Tammisto T, Tigerstedt I
Acta Anaesthesiol Scand. 1977;21(1):17-23. doi: 10.1111/j.1399-6576.1977.tb01187.x.
The demand for intermittant halothane supplementation during N2O-O2-relaxant anaesthesia was studied in 25 alcohlics (annual consumption over 15 1 pure alcohol) scheduled for biliary or gastric surgery. The controls were 45 non-alcoholics and 43 patients with an annual consumption of between 1 to 15 1. Thiopental (3 mg/kg/min) was given for induction. After intubation, halothane supplementation was given in 0.5% concentration for 10-min periods. Standardized criteria for halothane supplementation were various motor and autonomic responses to painful stimuli. Muscular relaxation was kept fairly constant (roughly 90%), as assessed visually with the aid of a peripheral nerve stimulator. The total time for which halothane supplementation was given, expressed as a percentage of the total anaesthesia time, was used as an indication of the need for halothane supplementation. The need for thiopental for induction was not increased to a statistically significant extent in alcoholics, but signs of excitation did occur in 40% as compared with 11% in non-alcoholics (P less than 0.01). The demand for halothane supplementation was higher in alcoholics (47 +/- 4.8%, s.e. mean) than in non-alcoholics (33 +/- 2.3%). This difference, however, was partly due to the higher incidence of gastric surgery, which required more supplementation than biliary surgery. Analysis of the different criteria indicating the need for halothane supplementation revealed that an increase in blood pressure or heart rate was more common in non-alcoholics, whereas motor irritability, sweating and lacrimation were more frequent in alcoholics. Management of the anaesthetic posed no special difficulties in the alcoholics with an estimated mean annual consumption of 32 +/- 4 (s.e. mean) litres of absolute alcohol. Three patients (5% of the alcohol consumers) reported dreams or recollections, suggesting that this mode of halothane supplementation does not guarantee an adequate anaesthetic depth. The difficulties and biases associated with this type of analysis are discussed.
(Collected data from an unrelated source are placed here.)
/-- Vector A8: with `e = 0` row r2 writes nothing. -/
theorem test_adcreset_skips_r2 :
    (after (exec .adcreset { atStep .adcreset 2 with adc := { adcDone with enable := true } })).map
      (fun t => (t.adc.enable, t.seq.step)) = some (true, 3) := by decide

/-- R128, i7: the control word. -/
theorem test_adcinit_control_word :
    (after (exec .adcinit (atStep .adcinit 8))).map (fun t => (t.adc.ctrlword, t.seq.step)) = some (0x610, 9) := by
  decide

/-- R127: the dummy conversion is on channel 0x18, and its sample is discarded. -/
theorem test_adcinit_dummy_channel :
    (after (exec .adcinit (atStep .adcinit 18))).map (fun t => t.adc.posin) = some 0x18
      ∧ (after (exec .adcinit (atStep .adcinit 34))).map (fun t => (t.regs.res0.held, t.seq.busy))
        = some (false, false) := by decide

/-- Vector A1: RES0 = 0x00008000, BUSY falls. -/
theorem test_adcread_returns_sample :
    (after (exec (.adcread 5 true) readDone)).map (fun t => (t.regs.res0, t.seq.busy))
      = some (⟨0x00008000, true⟩, false) := by decide

/-- Vector A2: the supply reference. -/
theorem test_adcread_supply_reference :
    (after (exec (.adcread 5 false) (atStep .adcread 1))).map (fun t => t.adc.gain) = some .div2
      ∧ (after (exec (.adcread 5 false) (atStep .adcread 3))).map (fun t => t.adc.refsel) = some .halfSupply := by
  decide

/-! ### Temperature commands -/

/-- R151, t1 and the dummy conversion one row later than ADCINIT's. -/
theorem test_tempinit_enables_sensor :
    (after (exec .tempinit (atStep .tempinit 1))).map (fun t => t.sys.tsensEn) = some true
      ∧ (after (exec .tempinit (atStep .tempinit 19))).map (fun t => t.adc.posin) = some 0x18 := by decide

/-- Vector A10. -/
theorem test_tempraw_returns_sample :
    (after (exec .tempraw { readDone with seq := { readDone.seq with cur := .tempraw, t0 := 0x5DC0 } })).map
      (fun t => t.regs.res0.value) = some 0x00005DC0 := by decide

/-- Vectors T1, T2, T5, T10 on W1, T25 on W4, T35 on W6, T36 on W7, T12 on W2. -/
theorem test_tempconv_vectors :
    convRes0 0x00055019 0x7D03E800 0 = some 0xFFFF7748 ∧ convRes0 0x00055019 0x7D03E800 15999 = some 0x000061A5
      ∧ convRes0 0x00055019 0x7D03E800 24000 = some 0x0000D6D8
      ∧ convRes0 0x00055019 0x7D03E800 0xFFFF5DC0 = some 0x0000D6D8
      ∧ convRes0 0x00055019 0x3E87D000 32001 = some 0x000061A5
      ∧ convRes0 0x00FFF000 0x00100000 65535 = some 0x3E9F0160
      ∧ convRes0 0x00000FFF 0x00100000 65535 = some 0xC164E894
      ∧ convRes0 0xAB955319 0xCB2A73CD 30000 = some 0xFFFF197B := by decide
对25例计划进行胆道或胃部手术的酗酒者(年纯酒精摄入量超过15升)在N₂O - O₂ - 肌松药麻醉期间间歇性补充氟烷的需求进行了研究。对照组为45例非酗酒者和43例年酒精摄入量在1至15升之间的患者。诱导时给予硫喷妥钠(3毫克/千克/分钟)。插管后,以0.5%的浓度给予氟烷补充,每次10分钟。补充氟烷的标准化标准是对疼痛刺激的各种运动和自主反应。借助外周神经刺激器进行视觉评估,肌肉松弛程度保持相当恒定(约90%)。补充氟烷的总时间占总麻醉时间的百分比被用作补充氟烷需求的指标。酗酒者诱导时硫喷妥钠的需求量没有增加到具有统计学意义的程度,但40%的酗酒者出现兴奋迹象,而非酗酒者为11%(P小于0.01)。酗酒者对氟烷补充的需求高于非酗酒者(47±4.8%,标准误均值),而非酗酒者为(33±2.3%)。然而,这种差异部分归因于胃部手术的发生率较高,胃部手术比胆道手术需要更多的补充。对表明需要补充氟烷的不同标准进行分析发现,血压或心率升高在非酗酒者中更常见,而运动激惹、出汗和流泪在酗酒者中更频繁。对于估计平均年纯酒精摄入量为32±4(标准误均值)升的酗酒者,麻醉管理没有造成特殊困难。3例患者(占酗酒者的5%)报告有梦境或回忆,提示这种氟烷补充方式不能保证足够的麻醉深度。讨论了与这类分析相关的困难和偏差。